[[ EXTRACTED ENTRIES open ]]

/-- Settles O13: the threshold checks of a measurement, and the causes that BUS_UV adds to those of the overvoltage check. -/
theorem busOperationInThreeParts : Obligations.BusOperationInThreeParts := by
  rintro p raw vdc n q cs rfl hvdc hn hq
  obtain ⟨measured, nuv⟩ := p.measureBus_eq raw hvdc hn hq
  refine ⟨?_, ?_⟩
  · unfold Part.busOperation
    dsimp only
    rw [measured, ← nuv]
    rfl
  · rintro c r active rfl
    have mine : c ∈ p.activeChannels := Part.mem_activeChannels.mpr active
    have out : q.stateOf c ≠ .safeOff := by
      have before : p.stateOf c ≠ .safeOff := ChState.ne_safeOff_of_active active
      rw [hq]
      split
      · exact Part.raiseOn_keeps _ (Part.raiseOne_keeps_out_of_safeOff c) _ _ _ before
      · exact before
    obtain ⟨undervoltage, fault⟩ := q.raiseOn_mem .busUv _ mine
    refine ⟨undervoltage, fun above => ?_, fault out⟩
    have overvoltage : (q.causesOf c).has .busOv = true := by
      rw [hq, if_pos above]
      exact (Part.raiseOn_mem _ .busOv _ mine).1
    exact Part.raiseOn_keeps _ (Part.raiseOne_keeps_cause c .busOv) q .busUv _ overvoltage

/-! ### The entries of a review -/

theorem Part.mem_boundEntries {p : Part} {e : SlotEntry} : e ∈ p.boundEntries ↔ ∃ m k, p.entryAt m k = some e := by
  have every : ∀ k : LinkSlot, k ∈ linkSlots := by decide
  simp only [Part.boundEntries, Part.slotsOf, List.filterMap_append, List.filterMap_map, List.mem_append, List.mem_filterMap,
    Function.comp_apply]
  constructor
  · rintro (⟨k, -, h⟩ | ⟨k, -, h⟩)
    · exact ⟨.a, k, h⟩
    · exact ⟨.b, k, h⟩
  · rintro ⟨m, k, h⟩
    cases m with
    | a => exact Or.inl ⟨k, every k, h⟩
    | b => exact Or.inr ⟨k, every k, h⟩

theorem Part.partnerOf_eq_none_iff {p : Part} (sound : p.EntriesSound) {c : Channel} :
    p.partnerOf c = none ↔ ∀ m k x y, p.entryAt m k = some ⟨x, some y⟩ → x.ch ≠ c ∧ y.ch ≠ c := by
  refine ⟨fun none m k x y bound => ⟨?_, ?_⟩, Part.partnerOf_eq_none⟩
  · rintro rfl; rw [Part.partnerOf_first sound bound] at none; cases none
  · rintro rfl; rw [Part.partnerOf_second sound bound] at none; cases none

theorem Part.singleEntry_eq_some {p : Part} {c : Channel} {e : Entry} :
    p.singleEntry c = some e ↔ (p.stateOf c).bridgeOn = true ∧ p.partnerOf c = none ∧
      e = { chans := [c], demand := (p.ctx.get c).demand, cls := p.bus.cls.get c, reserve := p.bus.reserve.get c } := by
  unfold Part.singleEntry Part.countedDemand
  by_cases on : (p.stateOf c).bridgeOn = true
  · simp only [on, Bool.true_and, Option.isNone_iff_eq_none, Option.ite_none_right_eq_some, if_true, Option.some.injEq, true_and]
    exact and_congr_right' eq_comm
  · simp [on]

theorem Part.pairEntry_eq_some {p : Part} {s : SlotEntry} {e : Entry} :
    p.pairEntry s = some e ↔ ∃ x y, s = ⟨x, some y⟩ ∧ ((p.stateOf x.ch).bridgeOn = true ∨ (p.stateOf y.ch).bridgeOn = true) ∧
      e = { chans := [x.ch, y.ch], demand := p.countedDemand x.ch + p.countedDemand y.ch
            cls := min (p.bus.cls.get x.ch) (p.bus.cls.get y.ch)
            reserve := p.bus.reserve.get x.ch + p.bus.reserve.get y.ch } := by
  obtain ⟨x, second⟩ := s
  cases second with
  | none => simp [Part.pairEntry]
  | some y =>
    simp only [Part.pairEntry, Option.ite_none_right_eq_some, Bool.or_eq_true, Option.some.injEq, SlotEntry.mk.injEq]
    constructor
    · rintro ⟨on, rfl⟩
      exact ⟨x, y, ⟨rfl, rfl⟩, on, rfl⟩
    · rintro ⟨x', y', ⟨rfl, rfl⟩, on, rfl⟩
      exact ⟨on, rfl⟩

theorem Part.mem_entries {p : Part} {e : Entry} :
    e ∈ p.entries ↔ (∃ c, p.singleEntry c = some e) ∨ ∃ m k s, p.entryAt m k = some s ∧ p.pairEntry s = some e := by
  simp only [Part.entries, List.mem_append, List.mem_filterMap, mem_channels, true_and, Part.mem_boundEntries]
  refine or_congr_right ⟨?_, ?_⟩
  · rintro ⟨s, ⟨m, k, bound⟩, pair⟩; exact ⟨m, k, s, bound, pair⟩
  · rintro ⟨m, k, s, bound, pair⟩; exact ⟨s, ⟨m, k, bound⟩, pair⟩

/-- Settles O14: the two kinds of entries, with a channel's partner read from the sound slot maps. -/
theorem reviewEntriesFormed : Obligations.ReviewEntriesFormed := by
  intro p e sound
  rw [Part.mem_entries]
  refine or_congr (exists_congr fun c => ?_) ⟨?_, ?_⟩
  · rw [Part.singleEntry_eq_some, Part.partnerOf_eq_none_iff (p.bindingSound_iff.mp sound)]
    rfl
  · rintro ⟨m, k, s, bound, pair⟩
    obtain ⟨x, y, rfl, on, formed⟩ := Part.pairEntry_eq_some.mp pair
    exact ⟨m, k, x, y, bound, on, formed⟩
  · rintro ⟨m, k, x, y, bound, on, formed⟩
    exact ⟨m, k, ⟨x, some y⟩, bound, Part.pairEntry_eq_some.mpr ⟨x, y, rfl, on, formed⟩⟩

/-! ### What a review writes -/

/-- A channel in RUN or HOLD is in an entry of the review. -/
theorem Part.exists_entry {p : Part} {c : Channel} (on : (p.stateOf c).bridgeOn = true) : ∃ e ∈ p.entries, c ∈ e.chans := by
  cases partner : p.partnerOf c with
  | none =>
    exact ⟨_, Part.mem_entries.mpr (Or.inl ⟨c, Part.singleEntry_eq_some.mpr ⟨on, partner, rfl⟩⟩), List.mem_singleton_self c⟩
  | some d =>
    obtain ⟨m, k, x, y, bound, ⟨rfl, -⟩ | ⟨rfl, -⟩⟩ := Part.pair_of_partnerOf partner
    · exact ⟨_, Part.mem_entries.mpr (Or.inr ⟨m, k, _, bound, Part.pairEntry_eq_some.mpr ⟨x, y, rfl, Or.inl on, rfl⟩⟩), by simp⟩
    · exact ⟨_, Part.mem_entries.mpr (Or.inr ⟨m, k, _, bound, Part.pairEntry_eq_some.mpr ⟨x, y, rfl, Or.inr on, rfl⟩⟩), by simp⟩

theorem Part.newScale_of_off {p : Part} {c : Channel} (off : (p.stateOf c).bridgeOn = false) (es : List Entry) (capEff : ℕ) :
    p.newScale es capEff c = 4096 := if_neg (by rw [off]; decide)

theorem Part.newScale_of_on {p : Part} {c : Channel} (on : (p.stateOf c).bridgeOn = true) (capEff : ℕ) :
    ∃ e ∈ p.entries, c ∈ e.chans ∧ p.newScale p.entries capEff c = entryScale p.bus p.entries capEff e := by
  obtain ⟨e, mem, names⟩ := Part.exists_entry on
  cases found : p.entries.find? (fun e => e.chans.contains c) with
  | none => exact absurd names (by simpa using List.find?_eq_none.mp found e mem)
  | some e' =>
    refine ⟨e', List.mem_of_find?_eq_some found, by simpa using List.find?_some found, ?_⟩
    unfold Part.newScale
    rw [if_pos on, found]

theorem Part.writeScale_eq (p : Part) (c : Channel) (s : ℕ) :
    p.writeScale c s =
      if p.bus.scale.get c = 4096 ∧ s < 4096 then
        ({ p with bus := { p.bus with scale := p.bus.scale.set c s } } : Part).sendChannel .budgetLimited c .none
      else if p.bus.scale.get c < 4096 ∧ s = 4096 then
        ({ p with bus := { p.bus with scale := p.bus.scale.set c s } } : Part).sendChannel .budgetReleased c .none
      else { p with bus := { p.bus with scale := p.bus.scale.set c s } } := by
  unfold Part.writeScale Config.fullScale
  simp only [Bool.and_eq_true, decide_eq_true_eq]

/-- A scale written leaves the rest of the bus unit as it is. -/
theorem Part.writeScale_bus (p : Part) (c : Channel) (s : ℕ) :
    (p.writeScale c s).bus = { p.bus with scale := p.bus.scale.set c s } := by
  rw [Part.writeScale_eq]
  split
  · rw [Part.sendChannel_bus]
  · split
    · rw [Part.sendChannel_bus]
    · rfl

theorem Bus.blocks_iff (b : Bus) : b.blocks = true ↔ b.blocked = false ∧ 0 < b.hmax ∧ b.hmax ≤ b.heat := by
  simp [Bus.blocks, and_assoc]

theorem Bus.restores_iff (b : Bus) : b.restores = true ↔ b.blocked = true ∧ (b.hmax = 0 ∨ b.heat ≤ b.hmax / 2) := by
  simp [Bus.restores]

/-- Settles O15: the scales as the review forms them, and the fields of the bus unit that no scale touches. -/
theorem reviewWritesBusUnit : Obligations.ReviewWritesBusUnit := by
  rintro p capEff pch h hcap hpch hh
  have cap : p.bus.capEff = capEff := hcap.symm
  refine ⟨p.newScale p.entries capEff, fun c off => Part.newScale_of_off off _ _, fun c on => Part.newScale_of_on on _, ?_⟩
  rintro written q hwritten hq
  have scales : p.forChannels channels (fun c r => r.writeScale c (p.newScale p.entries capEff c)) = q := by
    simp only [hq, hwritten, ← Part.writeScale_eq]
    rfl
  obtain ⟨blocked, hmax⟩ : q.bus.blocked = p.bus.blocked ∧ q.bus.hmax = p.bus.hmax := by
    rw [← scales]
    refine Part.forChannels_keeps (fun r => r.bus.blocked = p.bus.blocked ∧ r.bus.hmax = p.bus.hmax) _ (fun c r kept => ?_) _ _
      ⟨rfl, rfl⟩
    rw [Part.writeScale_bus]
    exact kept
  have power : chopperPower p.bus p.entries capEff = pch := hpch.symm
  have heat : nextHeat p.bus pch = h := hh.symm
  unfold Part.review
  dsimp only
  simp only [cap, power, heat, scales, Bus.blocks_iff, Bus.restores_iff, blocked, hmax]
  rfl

[[ EXTRACTED ENTRIES closed ]]

EXERCISE: From the first line of the data above to the line containing "have out : q.stateOf c ≠ .safeOff := by", repeat everything exactly and add nothing.

ANSWER BOX:
/-- Settles O13: the threshold checks of a measurement, and the causes that BUS_UV adds to those of the overvoltage check. -/
theorem busOperationInThreeParts : Obligations.BusOperationInThreeParts := by
  rintro p raw vdc n q cs rfl hvdc hn hq
  obtain ⟨measured, nuv⟩ := p.measureBus_eq raw hvdc hn hq
  refine ⟨?_, ?_⟩
  · unfold Part.busOperation
    dsimp only
    rw [measured, ← nuv]
    rfl
  · rintro c r active rfl
    have mine : c ∈ p.activeChannels := Part.mem_activeChannels.mpr active
    have out : q.stateOf c ≠ .safeOff := by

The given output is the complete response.